Reproduce, without any change, the span of lines from the opening of the records below to the line containing "R516, R532). -/", inclusive.
_ _ _ _
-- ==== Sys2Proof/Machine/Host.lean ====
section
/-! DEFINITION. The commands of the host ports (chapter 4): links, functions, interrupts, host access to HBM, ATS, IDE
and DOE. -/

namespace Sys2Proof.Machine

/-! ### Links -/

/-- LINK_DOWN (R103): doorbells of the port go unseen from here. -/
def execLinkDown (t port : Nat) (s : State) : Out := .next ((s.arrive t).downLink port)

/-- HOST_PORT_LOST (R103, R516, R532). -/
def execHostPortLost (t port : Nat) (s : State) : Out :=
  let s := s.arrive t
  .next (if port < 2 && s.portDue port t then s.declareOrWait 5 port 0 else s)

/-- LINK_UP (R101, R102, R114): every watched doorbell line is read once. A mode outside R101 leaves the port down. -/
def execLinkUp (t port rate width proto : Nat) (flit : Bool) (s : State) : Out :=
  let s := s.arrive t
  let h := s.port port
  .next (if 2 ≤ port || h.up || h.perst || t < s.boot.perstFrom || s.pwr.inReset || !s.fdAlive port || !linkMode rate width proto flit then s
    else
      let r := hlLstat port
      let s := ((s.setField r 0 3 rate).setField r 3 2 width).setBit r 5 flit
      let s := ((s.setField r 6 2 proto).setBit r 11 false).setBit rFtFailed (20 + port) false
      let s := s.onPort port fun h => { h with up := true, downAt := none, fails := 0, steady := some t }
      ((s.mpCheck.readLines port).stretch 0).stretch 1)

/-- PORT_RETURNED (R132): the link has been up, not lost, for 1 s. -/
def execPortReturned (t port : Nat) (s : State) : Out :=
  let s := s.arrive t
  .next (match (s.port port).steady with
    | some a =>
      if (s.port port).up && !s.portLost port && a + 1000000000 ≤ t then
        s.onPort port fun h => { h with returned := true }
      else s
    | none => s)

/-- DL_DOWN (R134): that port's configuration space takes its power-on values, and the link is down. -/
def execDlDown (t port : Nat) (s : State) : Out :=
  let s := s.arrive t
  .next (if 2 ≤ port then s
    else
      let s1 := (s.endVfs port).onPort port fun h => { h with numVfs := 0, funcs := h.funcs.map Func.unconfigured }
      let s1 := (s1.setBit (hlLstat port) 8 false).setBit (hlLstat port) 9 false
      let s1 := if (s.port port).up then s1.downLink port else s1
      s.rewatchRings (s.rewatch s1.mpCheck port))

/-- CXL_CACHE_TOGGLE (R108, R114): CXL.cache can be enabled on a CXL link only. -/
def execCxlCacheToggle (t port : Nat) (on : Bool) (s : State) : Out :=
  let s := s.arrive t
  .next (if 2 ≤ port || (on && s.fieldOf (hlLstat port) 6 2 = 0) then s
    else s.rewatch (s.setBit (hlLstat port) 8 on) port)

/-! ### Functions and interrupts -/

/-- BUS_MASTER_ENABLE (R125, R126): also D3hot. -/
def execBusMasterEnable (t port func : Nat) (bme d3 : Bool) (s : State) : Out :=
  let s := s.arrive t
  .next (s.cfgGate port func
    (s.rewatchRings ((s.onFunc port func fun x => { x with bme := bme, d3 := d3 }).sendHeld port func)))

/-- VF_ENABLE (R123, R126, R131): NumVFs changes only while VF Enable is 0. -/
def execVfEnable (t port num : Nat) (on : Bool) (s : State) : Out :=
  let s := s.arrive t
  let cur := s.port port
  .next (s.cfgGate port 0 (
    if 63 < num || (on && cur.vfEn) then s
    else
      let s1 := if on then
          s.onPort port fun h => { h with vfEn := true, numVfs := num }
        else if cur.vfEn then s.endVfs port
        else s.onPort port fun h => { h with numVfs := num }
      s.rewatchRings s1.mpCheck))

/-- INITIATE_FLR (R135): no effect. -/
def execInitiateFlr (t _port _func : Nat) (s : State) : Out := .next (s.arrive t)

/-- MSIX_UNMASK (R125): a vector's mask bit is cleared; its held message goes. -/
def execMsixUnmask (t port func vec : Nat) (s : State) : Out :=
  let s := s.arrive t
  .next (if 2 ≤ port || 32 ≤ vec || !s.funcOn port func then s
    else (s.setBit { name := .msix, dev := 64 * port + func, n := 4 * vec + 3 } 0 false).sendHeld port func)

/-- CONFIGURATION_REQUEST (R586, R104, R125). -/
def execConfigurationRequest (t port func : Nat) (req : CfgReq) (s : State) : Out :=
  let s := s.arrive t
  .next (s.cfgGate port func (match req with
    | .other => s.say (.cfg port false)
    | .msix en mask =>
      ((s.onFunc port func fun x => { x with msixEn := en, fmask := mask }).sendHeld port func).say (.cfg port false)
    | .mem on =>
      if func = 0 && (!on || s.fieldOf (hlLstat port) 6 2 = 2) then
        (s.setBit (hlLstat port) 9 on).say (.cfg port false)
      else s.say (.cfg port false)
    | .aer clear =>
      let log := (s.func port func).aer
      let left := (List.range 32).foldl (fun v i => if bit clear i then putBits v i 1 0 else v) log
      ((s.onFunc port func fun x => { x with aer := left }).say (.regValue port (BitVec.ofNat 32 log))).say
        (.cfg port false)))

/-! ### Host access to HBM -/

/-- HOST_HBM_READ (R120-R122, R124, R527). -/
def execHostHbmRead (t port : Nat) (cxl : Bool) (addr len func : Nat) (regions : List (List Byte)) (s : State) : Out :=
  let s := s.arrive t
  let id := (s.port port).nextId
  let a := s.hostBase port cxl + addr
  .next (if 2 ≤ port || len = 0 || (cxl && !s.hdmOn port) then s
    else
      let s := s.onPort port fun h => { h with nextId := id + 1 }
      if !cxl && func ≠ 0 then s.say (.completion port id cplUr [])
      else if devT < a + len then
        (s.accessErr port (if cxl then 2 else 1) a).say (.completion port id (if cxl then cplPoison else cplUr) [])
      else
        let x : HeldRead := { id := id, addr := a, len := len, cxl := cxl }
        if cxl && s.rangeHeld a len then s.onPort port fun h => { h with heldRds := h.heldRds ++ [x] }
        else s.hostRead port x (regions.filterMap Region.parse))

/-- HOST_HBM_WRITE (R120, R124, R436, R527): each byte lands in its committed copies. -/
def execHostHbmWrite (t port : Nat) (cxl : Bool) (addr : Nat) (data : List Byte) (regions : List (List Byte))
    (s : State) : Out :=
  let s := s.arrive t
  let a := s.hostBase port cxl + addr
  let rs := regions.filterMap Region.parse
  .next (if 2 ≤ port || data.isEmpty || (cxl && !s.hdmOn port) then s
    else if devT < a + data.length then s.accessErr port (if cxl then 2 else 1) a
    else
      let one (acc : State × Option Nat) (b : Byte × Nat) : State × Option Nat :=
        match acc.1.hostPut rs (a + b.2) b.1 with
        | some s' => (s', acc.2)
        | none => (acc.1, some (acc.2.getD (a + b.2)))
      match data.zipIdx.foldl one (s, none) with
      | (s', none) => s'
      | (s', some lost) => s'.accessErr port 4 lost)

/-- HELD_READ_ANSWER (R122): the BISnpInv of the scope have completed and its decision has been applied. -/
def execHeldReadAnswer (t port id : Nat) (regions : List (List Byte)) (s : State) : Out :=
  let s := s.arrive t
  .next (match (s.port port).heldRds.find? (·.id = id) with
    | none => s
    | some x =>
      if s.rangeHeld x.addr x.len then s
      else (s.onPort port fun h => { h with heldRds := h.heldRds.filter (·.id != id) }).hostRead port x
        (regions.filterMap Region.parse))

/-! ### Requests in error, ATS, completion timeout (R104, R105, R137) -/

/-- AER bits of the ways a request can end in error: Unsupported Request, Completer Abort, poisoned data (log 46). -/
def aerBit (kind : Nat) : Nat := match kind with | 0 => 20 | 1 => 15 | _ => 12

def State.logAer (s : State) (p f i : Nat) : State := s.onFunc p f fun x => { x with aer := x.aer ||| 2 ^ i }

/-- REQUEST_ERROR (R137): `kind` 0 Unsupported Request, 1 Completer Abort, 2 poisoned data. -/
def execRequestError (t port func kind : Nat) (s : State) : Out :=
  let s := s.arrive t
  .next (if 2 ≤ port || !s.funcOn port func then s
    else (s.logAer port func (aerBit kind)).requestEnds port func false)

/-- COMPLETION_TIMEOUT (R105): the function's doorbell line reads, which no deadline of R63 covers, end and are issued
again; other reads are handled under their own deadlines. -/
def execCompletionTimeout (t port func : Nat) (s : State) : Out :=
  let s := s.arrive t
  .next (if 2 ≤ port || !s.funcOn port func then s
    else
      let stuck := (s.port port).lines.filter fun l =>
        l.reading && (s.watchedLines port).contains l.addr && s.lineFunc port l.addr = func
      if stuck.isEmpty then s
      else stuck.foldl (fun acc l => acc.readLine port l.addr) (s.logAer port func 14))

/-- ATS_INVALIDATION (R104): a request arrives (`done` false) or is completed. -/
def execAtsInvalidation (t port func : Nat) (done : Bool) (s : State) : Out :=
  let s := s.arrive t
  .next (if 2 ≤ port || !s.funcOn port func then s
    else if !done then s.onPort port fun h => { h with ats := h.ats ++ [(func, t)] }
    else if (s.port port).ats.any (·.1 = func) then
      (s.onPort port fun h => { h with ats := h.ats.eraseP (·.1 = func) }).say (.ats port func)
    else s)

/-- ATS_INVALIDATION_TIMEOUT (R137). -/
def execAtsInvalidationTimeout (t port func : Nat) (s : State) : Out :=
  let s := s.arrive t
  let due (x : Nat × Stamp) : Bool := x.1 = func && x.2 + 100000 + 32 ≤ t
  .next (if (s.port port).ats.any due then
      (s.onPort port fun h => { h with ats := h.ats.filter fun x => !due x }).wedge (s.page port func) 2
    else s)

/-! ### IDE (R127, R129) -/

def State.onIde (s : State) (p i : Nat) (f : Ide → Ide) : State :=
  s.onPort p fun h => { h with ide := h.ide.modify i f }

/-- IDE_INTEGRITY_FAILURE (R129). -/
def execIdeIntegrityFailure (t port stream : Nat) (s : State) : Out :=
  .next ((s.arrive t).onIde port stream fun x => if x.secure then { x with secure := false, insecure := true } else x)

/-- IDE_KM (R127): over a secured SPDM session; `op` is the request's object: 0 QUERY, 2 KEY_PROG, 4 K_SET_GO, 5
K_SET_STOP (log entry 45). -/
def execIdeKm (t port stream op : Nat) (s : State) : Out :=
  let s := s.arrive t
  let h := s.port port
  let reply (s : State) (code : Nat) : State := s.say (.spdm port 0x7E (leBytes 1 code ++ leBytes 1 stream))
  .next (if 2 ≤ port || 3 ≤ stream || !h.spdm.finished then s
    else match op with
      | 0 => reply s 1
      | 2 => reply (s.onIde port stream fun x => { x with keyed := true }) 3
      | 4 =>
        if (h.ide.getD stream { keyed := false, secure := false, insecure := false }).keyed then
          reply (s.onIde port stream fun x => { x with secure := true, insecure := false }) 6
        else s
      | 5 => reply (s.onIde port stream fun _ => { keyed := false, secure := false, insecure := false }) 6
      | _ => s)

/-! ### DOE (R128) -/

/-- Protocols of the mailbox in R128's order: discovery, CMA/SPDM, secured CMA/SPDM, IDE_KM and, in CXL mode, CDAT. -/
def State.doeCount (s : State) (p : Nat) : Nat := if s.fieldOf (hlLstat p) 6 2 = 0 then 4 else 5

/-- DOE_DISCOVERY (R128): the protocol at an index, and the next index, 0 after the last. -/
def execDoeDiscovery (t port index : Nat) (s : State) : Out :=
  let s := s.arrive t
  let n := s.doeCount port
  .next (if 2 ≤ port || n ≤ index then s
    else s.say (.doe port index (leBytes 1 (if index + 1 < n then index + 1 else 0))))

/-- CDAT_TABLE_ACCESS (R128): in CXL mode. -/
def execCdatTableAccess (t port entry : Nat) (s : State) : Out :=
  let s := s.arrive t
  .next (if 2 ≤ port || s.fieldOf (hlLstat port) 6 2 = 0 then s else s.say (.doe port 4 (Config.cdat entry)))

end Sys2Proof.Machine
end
_ _ _ _
* Exercise output *
-- ==== Sys2Proof/Machine/Host.lean ====
section
/-! DEFINITION. The commands of the host ports (chapter 4): links, functions, interrupts, host access to HBM, ATS, IDE
and DOE. -/

namespace Sys2Proof.Machine

/-! ### Links -/

/-- LINK_DOWN (R103): doorbells of the port go unseen from here. -/
def execLinkDown (t port : Nat) (s : State) : Out := .next ((s.arrive t).downLink port)

/-- HOST_PORT_LOST (R103, R516, R532). -/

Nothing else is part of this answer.